Rachel and Mercedes decide the girls of the glee club should join the football team, so there will still be enough players that they don't have to forfeit the game. And that means there will be a halftime show in which the glee club can perform.
Hey, it's "Glee." Just go with it.
The girls join the team. They're adorable. Tina even gets to run the ball back in a touchdown attempt and gets knocked for a loop. Having exhausted the storyline potential of that plot point -- you didn't think they were going to have Tina actually injured, did you? -- Puck is sent to give a rousing Andy Hardy-esque speech to the renegade football players about sticking together and they agree to dress up like zombies and perform at the halftime show after all. Yes, even SFP, when he remembers how much fun it is to dress up like a zombie.
The halftime show goes off without a hitch, and the team wins the game when they cleverly decide to keep on their zombie makeup for the second half of the game which frightens the other team.
Oh yeah, we forgot to mention Sue Sylvester had convinced whoever is in charge of that sort of thing to move a cheerleading competition to the same night as the football game, which leaves the glee club without its cheerleader members who, when forced into this either-or situation, went with the whole "cheerleaders are popular" thing over glee club. Sue concocted this showdown after Principal Figgins thwarts her plans to shoot cheerleader Brittany out of a cannon during a performance. That's why it was Puck, rather than quarterback Finn, who gave the Andy Hardy-esque speech to the football players sitting out the game -- because Finn was busy giving an equally inspiring speech to cheerleaders Quinn, Santana and Brittany to leave Sue Sylvester and return to glee club -- just in time for the halftime show!

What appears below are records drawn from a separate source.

-- ==== Sys2Proof/Machine/Control.lean ====
section
/-! DEFINITION. Control transfer (44_control.md R250 to R262). Each leaves `LAST` none (40_step_and_addressing.md
R160). -/

namespace Sys2Proof.Machine

open Sys2Proof

/-- A relative branch: the signed offset is added to the `PC` past the instruction if the condition holds (R250). -/
def branch (cond : Bool) (off : Byte) (s : State) : State :=
  let s1 := s.resolve (.rel off)
  (s1.setPc (if cond then s1.pc + sext16 off else s1.pc)).setLast none

/-- Jump to a target, the stack untouched (R259). -/
def jumpTo (o : Operand) (target : Addr) (s : State) : State := ((s.resolve o).setPc target).setLast none

/-- Push the address of the next instruction, high byte first, and jump (R260). -/
def callSubroutine (w : Addr) (s : State) : State :=
  let s1 := s.resolve (.mem (.abs w))
  ((((s1.push (hiByte s1.pc)).push (loByte s1.pc)).setPc w)).setLast none

/-- Pull the low and then the high byte of `PC`; nothing is added (R261). -/
def returnFromSubroutine (s : State) : State :=
  let s1 := s.resolve .imp
  let s2 := s1.pullRest
  (s2.pullRest.setPc (wordOf s1.pullByte s2.pullByte)).setLast none

/-! BCC: 44_control.md R251. -/

/-- `BCC target`, opcode 0x90 (R251, R157). -/
def execBcc (off : Byte) (s : State) : Outcome := .next (branch (!s.c) off s)

/-! BCS: 44_control.md R252. -/

/-- `BCS target`, opcode 0xB0 (R252, R157). -/
def execBcs (off : Byte) (s : State) : Outcome := .next (branch (s.c) off s)

/-! BEQ: 44_control.md R253. -/

/-- `BEQ target`, opcode 0xF0 (R253, R157). -/
def execBeq (off : Byte) (s : State) : Outcome := .next (branch (s.z) off s)

/-! BNE: 44_control.md R254. -/

/-- `BNE target`, opcode 0xD0 (R254, R157). -/
def execBne (off : Byte) (s : State) : Outcome := .next (branch (!s.z) off s)

/-! BMI: 44_control.md R255. -/

/-- `BMI target`, opcode 0x30 (R255, R157). -/
def execBmi (off : Byte) (s : State) : Outcome := .next (branch (s.n) off s)

/-! BPL: 44_control.md R256. -/

/-- `BPL target`, opcode 0x10 (R256, R157). -/
def execBpl (off : Byte) (s : State) : Outcome := .next (branch (!s.n) off s)

/-! BVC: 44_control.md R257. -/

/-- `BVC target`, opcode 0x50 (R257, R157). -/
def execBvc (off : Byte) (s : State) : Outcome := .next (branch (!s.v) off s)

/-! BVS: 44_control.md R258. -/

/-- `BVS target`, opcode 0x70 (R258, R157). -/
def execBvs (off : Byte) (s : State) : Outcome := .next (branch (s.v) off s)

/-! JMP: 44_control.md R259. -/

/-- `JMP nnnn`, opcode 0x4C (R259, R154). -/
def execJmpAbs (w : Addr) (s : State) : Outcome := .next (jumpTo (.mem (.abs w)) w s)

/-- `JMP (nnnn)`, opcode 0x6C (R259, R151). -/
def execJmpInd (w : Addr) (s : State) : Outcome := .next (jumpTo (.ind w) (s.readWord w) s)

/-! JSR: 44_control.md R260. -/

/-- `JSR nnnn`, opcode 0x20 (R260, R154). -/
def execJsr (w : Addr) (s : State) : Outcome := .next (callSubroutine w s)

/-! RTS: 44_control.md R261. -/

/-- `RTS`, opcode 0x60 (R261, R145). -/
def execRts (s : State) : Outcome := .next (returnFromSubroutine s)

end Sys2Proof.Machine
end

Which is why CBS evening news anchor Katie Couric -- the "Glee" Post-Super-Bowl Episode's Big Get -- is now interviewing Sue Sylvester about how it feels to be named Loser of the Year, after three of her girls abandoned her and caused her to lose out on the chance for a record-setting number of cheerleading championships.

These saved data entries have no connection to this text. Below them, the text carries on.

/-- The branches (44_control.md section 1); which flag each tests is decision D15 of the spec. -/
def Obligations.BranchesComplete : Prop :=
  ∀ (off : Byte) (s : State), ∃ next target : Addr, next.toNat = (s.pc.toNat + 2) % 65536 ∧
    (target.toNat : Int) = ((s.pc.toNat : Int) + 2 + (if off.toNat < 128 then (off.toNat : Int) else (off.toNat : Int) - 256)) % 65536 ∧
    exec (.bcc off) s = .next { s with pc := if s.c = false then target else next, last := none } ∧
    exec (.bcs off) s = .next { s with pc := if s.c = true then target else next, last := none } ∧
    exec (.beq off) s = .next { s with pc := if s.z = true then target else next, last := none } ∧
    exec (.bne off) s = .next { s with pc := if s.z = false then target else next, last := none } ∧
    exec (.bmi off) s = .next { s with pc := if s.n = true then target else next, last := none } ∧
    exec (.bpl off) s = .next { s with pc := if s.n = false then target else next, last := none } ∧
    exec (.bvc off) s = .next { s with pc := if s.v = false then target else next, last := none } ∧
    exec (.bvs off) s = .next { s with pc := if s.v = true then target else next, last := none }

/-- JMP (44_control.md section 2); decisions D10, D11, D14 of the spec. -/
def Obligations.JmpCompletes : Prop :=
  ∀ (w : Addr) (s : State),
    exec (.jmpAbs w) s = .next { s with pc := w, last := none } ∧
    exec (.jmpInd w) s = .next { s with pc := wordOf (s.readByte w) (s.readByte (w + 1)), last := none }

/-- JSR (44_control.md section 3); the base of the stack is decision D4 of the spec (log entry 6). -/
def Obligations.JsrCompletes : Prop :=
  ∀ (w : Addr) (s : State),
    exec (.jsr w) s = .next { s with sp := s.sp - 1 - 1, pc := w, last := none, mem := (s.mem.write (stackAddr s.sp).toNat (hiByte (s.pc + 3))).write (stackAddr (s.sp - 1)).toNat (loByte (s.pc + 3)) }

/-- RTS (44_control.md section 3); the base of the stack is decision D4 of the spec (log entry 6). -/
def Obligations.RtsCompletes : Prop :=
  ∀ s : State, exec .rts s = .next { s with sp := s.sp + 1 + 1, pc := wordOf (s.readByte (stackAddr (s.sp + 1))) (s.readByte (stackAddr (s.sp + 1 + 1))), last := none }

/-- PHA and PHP (45_stack_transfer_flag.md section 2); stack base and packed layout are decisions D4, D8 of the spec. -/
def Obligations.PushInstructionsComplete : Prop :=
  ∀ s : State,
    exec .pha s = .next { s with sp := s.sp - 1, pc := s.pc + 1, mem := s.mem.write (stackAddr s.sp).toNat s.a } ∧
    exec .php s = .next { s with sp := s.sp - 1, pc := s.pc + 1, mem := s.mem.write (stackAddr s.sp).toNat s.pack }

/-- PLA (45_stack_transfer_flag.md section 2); that it sets Z and N is decision D9 of the spec. -/
def Obligations.PlaCompletes : Prop :=
  ∀ s : State, ∃ w : Byte, w = s.readByte (stackAddr (s.sp + 1)) ∧
    exec .pla s = .next { s with a := w, sp := s.sp + 1, z := w == 0x00, n := w.getLsbD 7, pc := s.pc + 1 }

/-- The register transfers (45_stack_transfer_flag.md section 3). -/
def Obligations.TransfersComplete : Prop :=
  ∀ s : State,
    exec .tax s = .next { s with x := s.a, z := s.a == 0x00, n := s.a.getLsbD 7, pc := s.pc + 1 } ∧
    exec .tay s = .next { s with y := s.a, z := s.a == 0x00, n := s.a.getLsbD 7, pc := s.pc + 1 } ∧
    exec .tsx s = .next { s with x := s.sp, z := s.sp == 0x00, n := s.sp.getLsbD 7, pc := s.pc + 1 } ∧
    exec .txa s = .next { s with a := s.x, z := s.x == 0x00, n := s.x.getLsbD 7, pc := s.pc + 1 } ∧
    exec .tya s = .next { s with a := s.y, z := s.y == 0x00, n := s.y.getLsbD 7, pc := s.pc + 1 } ∧
    exec .txs s = .next { s with sp := s.x, pc := s.pc + 1 }

/-- The flag instructions and NOP (45_stack_transfer_flag.md sections 4, 5); decisions D3, D14 of the spec. -/
def Obligations.FlagInstructionsComplete : Prop :=
  ∀ s : State,
    exec .clc s = .next { s with c := false, pc := s.pc + 1 } ∧
    exec .sec s = .next { s with c := true, pc := s.pc + 1 } ∧
    exec .cli s = .next { s with i := false, pc := s.pc + 1 } ∧
    exec .sei s = .next { s with i := true, pc := s.pc + 1 } ∧
    exec .clv s = .next { s with v := false, pc := s.pc + 1 } ∧
    exec .cld s = .next { s with d := false, pc := s.pc + 1 } ∧
    exec .sed s = .next { s with d := true, pc := s.pc + 1 } ∧
    exec .nop s = .next { s with pc := s.pc + 1 } ∧
    instrResult .clc = .executed ∧
    instrResult .sec = .executed ∧
    instrResult .cli = .executed ∧
    instrResult .sei = .executed ∧
    instrResult .clv = .executed ∧
    instrResult .cld = .executed ∧
    instrResult .sed = .executed ∧
    instrResult .nop = .executed

/-- The inert opcodes (46_inert.md); that they are inert is decision D2 of the spec, BRK's length D13. -/
def Obligations.InertInstructionsComplete : Prop :=
  ∀ (i : Instr) (s : State), i.mnemonic ∈ [Mnemonic.brk, .plp, .rol, .ror, .rti, .bit] →
    exec i s = .next { s with pc := s.pc + BitVec.ofNat 16 i.length, last := (match effAddr i.operand s with | some ea => some ea | none => s.last) } ∧
    instrResult i = .executedAsNoop

/-- The button (60_exceptions.md section 8); for every binding of the open parameters (D17), in both states of RUN (D27). -/
def Obligations.ButtonSetsOneInputBit : Prop :=
  ∀ (g : Config.GpioBinding) (p : Bool) (s : State),
    ((s.readByte g.buttonDdr).getLsbD g.buttonBit.val = true → s.setButtonPin g p = s) ∧
    ((s.readByte g.buttonDdr).getLsbD g.buttonBit.val = false →
      ((s.setButtonPin g p).readByte g.buttonPort).getLsbD g.buttonBit.val = p ∧
      (∀ k : Nat, k < 8 → k ≠ g.buttonBit.val →
        ((s.setButtonPin g p).readByte g.buttonPort).getLsbD k = (s.readByte g.buttonPort).getLsbD k) ∧
      (∀ a : Addr, a ≠ g.buttonPort → (s.setButtonPin g p).readByte a = s.readByte a) ∧
      s.setButtonPin g p = { s with mem := (s.setButtonPin g p).mem }) ∧
    (∀ r : Bool, ({ s with run := r } : State).setButtonPin g p = { s.setButtonPin g p with run := r })

/-- The observation entry points (60_exceptions.md section 10). A range past the end is left to the host by the spec (91_not_in_source.md N21); the model answers none there (log entry 12). -/
def Obligations.ObservationsReadTheState : Prop :=
  ∀ s : State,
    (s.snapshot = { a := s.a, x := s.x, y := s.y, sp := s.sp, pc := s.pc, n := s.n, v := s.v, b := s.b, d := s.d, i := s.i, z := s.z, c := s.c, run := s.run }) ∧
    s.lastAccessedAddress = s.last ∧ s.isHalted = !s.run ∧
    (∀ (start : Addr) (len : Nat), start.toNat + len ≤ 65536 →
      ∃ bytes, s.readMemoryRange start len = some bytes ∧ bytes.length = len ∧
        ∀ k : Nat, k < len → bytes[k]? = some (s.mem.read (start.toNat + k))) ∧
    (∀ (start : Addr) (len : Nat), 65536 < start.toNat + len → s.readMemoryRange start len = none)
end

Couric reminds viewers that in order for Sue to be named Loser of the Year, she had to beat out other losers such as the economy, Mel Gibson, the housing market, Dina Lohan and Brett Favre's cell phone ... oh, and all the money from the cheerleaders' budget is going to glee club.
And, in what winds up being The Line of the much ballyhooed return of "Glee," after its two-month hiatus, Sue Sylvester looks Katie Couric right in the eye and says, "I hate you, Diane Sawyer."
And still, Christina Aguilera's botched Star Spangled Banner will be what everyone's talking about Monday. Sorry, Katie Couric.